Of all the entries below, retype only the lines from the one with "rw [List.map_cons, List.sum_cons]" through the one with "theorem sum8IsModularSum : Obligations.Sum8IsModularSum", exactly as they appear.

——

/-- At `REM` = 1, where the pair ends the body, and above it. -/
theorem witness_StuffPairIsOneLogicalByte :
    (bodySt.scan.phase = .body ∧ bodySt.scan.rem = 1) ∧
      (st (sc .body [0x10, 0x02, 0x02, 0x03, 0x20] 2 5)).scan.phase = .body ∧
      (st (sc .body [0x10, 0x02, 0x02, 0x03, 0x20] 2 5)).scan.rem ≠ 0 := by decide

theorem witness_EncodedFrameIsDeliveredOnLastByte :
    seek0St.Inv ∧ seek0St.scan.phase = .seek0 ∧ seek1St.Inv ∧ seek1St.scan.phase = .seek1 ∧
      ∃ t, exec (.enc 0x02 0x20 [0x10]) State.reset = .next t ∧ t.out.enc = some (.frame e2) :=
  ⟨witness_inv_seek0, rfl, witness_inv_seek1, rfl, _, rfl, by decide⟩

/-- The noise of program P1, with a marker-valued byte at its end. -/
theorem witness_NoiseBeforeFrameIsTolerated :
    ¬ [MARK0, MARK1] <:+: [0x06, 0x10, 0x05, 0x10] ∧
      ∃ t, exec (.enc 0x02 0x20 [0x10]) State.reset = .next t ∧ t.out.enc = some (.frame e2) :=
  ⟨by decide, _, rfl, by decide⟩

/-- A whole candidate, the one with LENGTH 0, and one closed by a stuffing violation. -/
theorem witness_DeliveredCandidateIsDecodable :
    (cksumSt.Inv ∧ ∃ t, exec (.scanb 0x56) cksumSt = .next t ∧ t.out.event = .frameReady e2) ∧
      (cksumEmptySt.Inv ∧
        ∃ t, exec (.scanb 0x14) cksumEmptySt = .next t ∧ t.out.event = .frameReady [0x10, 0x02, 0x02, 0x00, 0x14]) ∧
      (bodyEscSt.Inv ∧
        ∃ t, exec (.scanb 0x05) bodyEscSt = .next t ∧ t.out.event = .frameReady [0x10, 0x02, 0x02, 0x02, 0x20, 0x10, 0x05]) :=
  ⟨⟨witness_inv_cksum, _, rfl, by decide⟩, ⟨witness_inv_cksumEmpty, _, rfl, by decide⟩, ⟨witness_inv_bodyEsc, _, rfl, by decide⟩⟩

/-- At the bound itself: three bytes with `REM` = 1, one byte in `CKSUM`, 512 from `HDR_STATION`. -/
theorem witness_CandidateCompletesWithinBound :
    (bodySt.Inv ∧ bodySt.scan.phase = .body ∧ 2 * bodySt.scan.rem.toNat + 1 ≤ ([0x10, 0x10, 0x00] : List Byte).length) ∧
      (cksumSt.Inv ∧ cksumSt.scan.phase = .cksum ∧ 2 * cksumSt.scan.rem.toNat + 1 ≤ ([0x00] : List Byte).length) ∧
      (hdrStationSt.Inv ∧ hdrStationSt.scan.phase = .hdrStation ∧ 512 ≤ (List.replicate 512 (0x10 : Byte)).length) :=
  ⟨⟨witness_inv_body, rfl, by decide⟩, ⟨witness_inv_cksum, rfl, by decide⟩, ⟨witness_inv_hdrStation, rfl, by rw [List.length_replicate]⟩⟩

theorem witness_PartialCandidateIsContinued :
    bodySt.Inv ∧ bodySt.scan.phase ≠ .seek0 ∧ bodySt.scan.phase ≠ .seek1 ∧
      ∃ u, scanStream [0x10, 0x02] bodySt = some (u, [[0x10, 0x02, 0x02, 0x02, 0x20, 0x10, 0x02]]) :=
  ⟨witness_inv_body, by decide, by decide, _, rfl⟩

/-! ## Premises met: stepping and coding -/

/-- A machine with an operation issued. -/
def issuedSt : State := { bodySt with queue := [⟨.op, [0b10, 0x55]⟩] }

theorem witness_inv_issued : issuedSt.Inv := ⟨witness_inv_body.scan, nofun, by decide⟩

/-- A machine in the middle of a `FEED`, with an operation issued after it. -/
def feedingSt : State := issuedSt.goOn (.feed 3 1 [0x10, 0x10])

theorem witness_inv_feeding : feedingSt.Inv :=
  ⟨witness_inv_body.scan, fun r h => by cases h; exact ⟨by decide, by decide⟩, by decide⟩

/-- With an operation to take, and with a `FEED` to go on with. -/
theorem witness_StepKeepsInvariant :
    (issuedSt.Inv ∧ ∃ t, step issuedSt = .next t ∧ t.scan.phase = .cksum) ∧
      (feedingSt.Inv ∧ ∃ t, step feedingSt = .next t ∧ t.scan.phase = .bodyEsc ∧ t.running = some (.feed 3 2 [0x10])) :=
  ⟨⟨witness_inv_issued, _, rfl, by decide⟩, ⟨witness_inv_feeding, _, rfl, by decide, by decide⟩⟩

theorem witness_InvariantRunsNeverStop : issuedSt.Inv ∧ feedingSt.Inv := ⟨witness_inv_issued, witness_inv_feeding⟩

theorem witness_BufferNeverOverflows :
    (seek0St.Inv ∧ seek0St.scan.phase = .seek0) ∧ (seek1St.Inv ∧ seek1St.scan.phase = .seek1) ∧
      (hdrStationSt.Inv ∧ hdrStationSt.scan.phase = .hdrStation) ∧ (hdrLenSt.Inv ∧ hdrLenSt.scan.phase = .hdrLen) ∧
      (bodyFnSt.Inv ∧ bodyFnSt.scan.phase = .bodyFn) ∧
      (bodySt.Inv ∧ bodySt.scan.phase = .body) ∧ (bodyEscSt.Inv ∧ bodyEscSt.scan.phase = .bodyEsc) ∧
      (cksumSt.Inv ∧ cksumSt.scan.phase = .cksum ∧ byteAt cksumSt.scan.bytes 3 ≠ 0) ∧
      (cksumEmptySt.Inv ∧ cksumEmptySt.scan.phase = .cksum) :=
  ⟨⟨witness_inv_seek0, rfl⟩, ⟨witness_inv_seek1, rfl⟩, ⟨witness_inv_hdrStation, rfl⟩, ⟨witness_inv_hdrLen, rfl⟩,
    ⟨witness_inv_bodyFn, rfl⟩, ⟨witness_inv_body, rfl⟩, ⟨witness_inv_bodyEsc, rfl⟩, ⟨witness_inv_cksum, rfl, by decide⟩, ⟨witness_inv_cksumEmpty, rfl⟩⟩

theorem witness_DecodeInvertsEncode :
    (Instr.frame 0x02 0x02 0x20 [0x10, 0x10] 0x56).wellFormed = true ∧
      (Instr.ok ⟨0, 0, List.replicate 254 0, 0⟩).wellFormed = true ∧
      (Instr.frameReady (List.replicate 514 0) 1).wellFormed = true ∧ (Instr.scanbBodyOther 0x02).wellFormed = true :=
  ⟨by decide, by simp only [Instr.wellFormed, List.length_replicate]; decide,
    by simp only [Instr.wellFormed, List.length_replicate]; decide, by decide⟩

theorem witness_EncodeInvertsDecode : decode ⟨.op, [0b10, 0x99]⟩ = .ok (.scanb 0x99) := rfl

theorem witness_DispatchWordsNameOneRow :
    (Instr.scanbBodyOther 0x02).wellFormed = true ∧
      encode (.scanbBodyOther 0x02) = ⟨.scanDispatch, [Phase.body.code.setWidth 8, 0x02]⟩ := by decide

theorem witness_StepRunsDecodedInstruction :
    issuedSt.running = none ∧ issuedSt.queue = ⟨.op, [0b10, 0x55]⟩ :: [] ∧ decode ⟨.op, [0b10, 0x55]⟩ = .ok (.scanb 0x55) :=
  ⟨rfl, rfl, rfl⟩

theorem witness_StepIdlesOrStopsByName :
    State.reset.running = none ∧ State.reset.queue = [] ∧ (State.reset.placePacket ⟨.op, [4]⟩).running = none ∧
      (State.reset.placePacket ⟨.op, [4]⟩).queue = ⟨.op, [4]⟩ :: [] ∧ decode ⟨.op, [4]⟩ = .error (.unknownCode 4) :=
  ⟨rfl, rfl, rfl, rfl, rfl⟩

theorem witness_InstancesShareNothing :
    [State.reset, issuedSt][1]? = [bodySt, issuedSt][1]? ∧
      ∃ tt, stepInstance 1 [State.reset, issuedSt] = .next tt ∧ tt[0]? = some State.reset :=
  ⟨by decide, _, rfl, by decide⟩

end Sys2Proof.Tests
end

section

/-! The laws of the checksum function (40_encode.md R90). -/

namespace Sys2Proof.Machine

/-- The byte-by-byte definition agrees with the library's sum over `BitVec 8`, whose laws it then takes over. -/
theorem sum8_eq_sum (s : List Byte) : sum8 s = s.sum := List.sum_eq_foldl.symm

@[simp] theorem sum8_nil : sum8 [] = 0 := rfl

@[simp] theorem sum8_singleton (b : Byte) : sum8 [b] = b := by
  rw [sum8_eq_sum, List.sum_singleton]

@[simp] theorem sum8_append (s t : List Byte) : sum8 (s ++ t) = add8 (sum8 s) (sum8 t) := by
  simp only [sum8_eq_sum, List.sum_append, add8]

theorem sum8_cons (b : Byte) (s : List Byte) : sum8 (b :: s) = add8 b (sum8 s) := by
  simp only [sum8_eq_sum, List.sum_cons, add8]

theorem sum8_concat (s : List Byte) (b : Byte) : sum8 (s ++ [b]) = add8 (sum8 s) b := by
  rw [sum8_append, sum8_singleton]

theorem toNat_sum8 (s : List Byte) : (sum8 s).toNat = (s.map BitVec.toNat).sum % 256 := by
  induction s with
  | nil => rfl
  | cons b s ih =>
    calc (sum8 (b :: s)).toNat
        = (b.toNat + (sum8 s).toNat) % 256 := by rw [sum8_cons, BitVec.toNat_add]
      _ = (b.toNat + (s.map BitVec.toNat).sum) % 256 := by rw [ih, Nat.add_mod_mod]
      _ = ((b :: s).map BitVec.toNat).sum % 256 := by rw [List.map_cons, List.sum_cons]

theorem sum8_eq_of_perm {s t : List Byte} (h : s.Perm t) : sum8 s = sum8 t := by
  rw [sum8_eq_sum, sum8_eq_sum, h.sum_eq]

/-- Settles O2: `sum8` is the library's sum of bytes, so it takes over that sum's laws; the value modulo 256 is by induction on
the sequence. -/
theorem sum8IsModularSum : Obligations.Sum8IsModularSum :=
  ⟨sum8_nil, sum8_concat, toNat_sum8, sum8_append, fun _ _ => sum8_eq_of_perm, by decide, by decide⟩

end Sys2Proof.Machine

end

section

/-! The laws of the decoder (41_decode.md R114): its fields as the list's own accessors, and one equation per check. -/

namespace Sys2Proof.Machine

open Sys2Proof.Config

theorem byteAt_of_getElem? {raw : List Byte} {i : Nat} {b : Byte} (h : raw[i]? = some b) : byteAt raw i = b := by
  rw [byteAt, List.getD_eq_getElem?_getD, h, Option.getD_some]

theorem getLast?_eq_checksumField {raw : List Byte} (h : raw ≠ []) : raw.getLast? = some (checksumField raw) := by
  rw [checksumField, List.getLastD_eq_getLast?, List.getLast?_eq_some_getLast h, Option.getD_some]

/-- The marker check, read on the first two bytes. -/
theorem take_two_eq_marker_iff {raw : List Byte} (h : 2 ≤ raw.length) :
    raw.take 2 = [MARK0, MARK1] ↔ byteAt raw 0 = MARK0 ∧ byteAt raw 1 = MARK1 := by
  match raw, h with
  | a :: b :: rest, _ => simp [byteAt]

/-- The checksum check, read on the last byte. -/
theorem getLast?_eq_sum8_iff {raw : List Byte} (h : 5 ≤ raw.length) :
    raw.getLast? = some (sum8 raw.dropLast) ↔ sum8 raw.dropLast = checksumField raw := by
  have hne : raw ≠ [] := List.ne_nil_of_length_pos (by omega)
  rw [getLast?_eq_checksumField hne, Option.some.injEq, eq_comm]

/-- `DEC` returns the decoder's result and writes nothing else. -/
theorem exec_dec (raw : List Byte) (e : Byte) (s : State) :
    exec (.dec raw e) s = .next (s.returnDec (decodeFrame raw e)) := by
  change execDec raw e s = _
  rw [execDec]
  cases decodeFrame raw e <;> rfl

section

variable {raw : List Byte} {e : Byte}

/-- R115. -/
theorem decodeFrame_of_length_lt (h : raw.length < 5) : decodeFrame raw e = .error .malformedFrame := if_pos h

/-- R116. -/
theorem decodeFrame_of_checksum_ne (h : 5 ≤ raw.length) (hc : raw.getLast? ≠ some (sum8 raw.dropLast)) :
    decodeFrame raw e = .error .checksumMismatch := by
  rw [decodeFrame, if_neg (Nat.not_lt.mpr h), if_pos (mt (getLast?_eq_sum8_iff h).mpr hc)]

——

Output of the exercise:
      _ = ((b :: s).map BitVec.toNat).sum % 256 := by rw [List.map_cons, List.sum_cons]

theorem sum8_eq_of_perm {s t : List Byte} (h : s.Perm t) : sum8 s = sum8 t := by
  rw [sum8_eq_sum, sum8_eq_sum, h.sum_eq]

/-- Settles O2: `sum8` is the library's sum of bytes, so it takes over that sum's laws; the value modulo 256 is by induction on
the sequence. -/
theorem sum8IsModularSum : Obligations.Sum8IsModularSum :=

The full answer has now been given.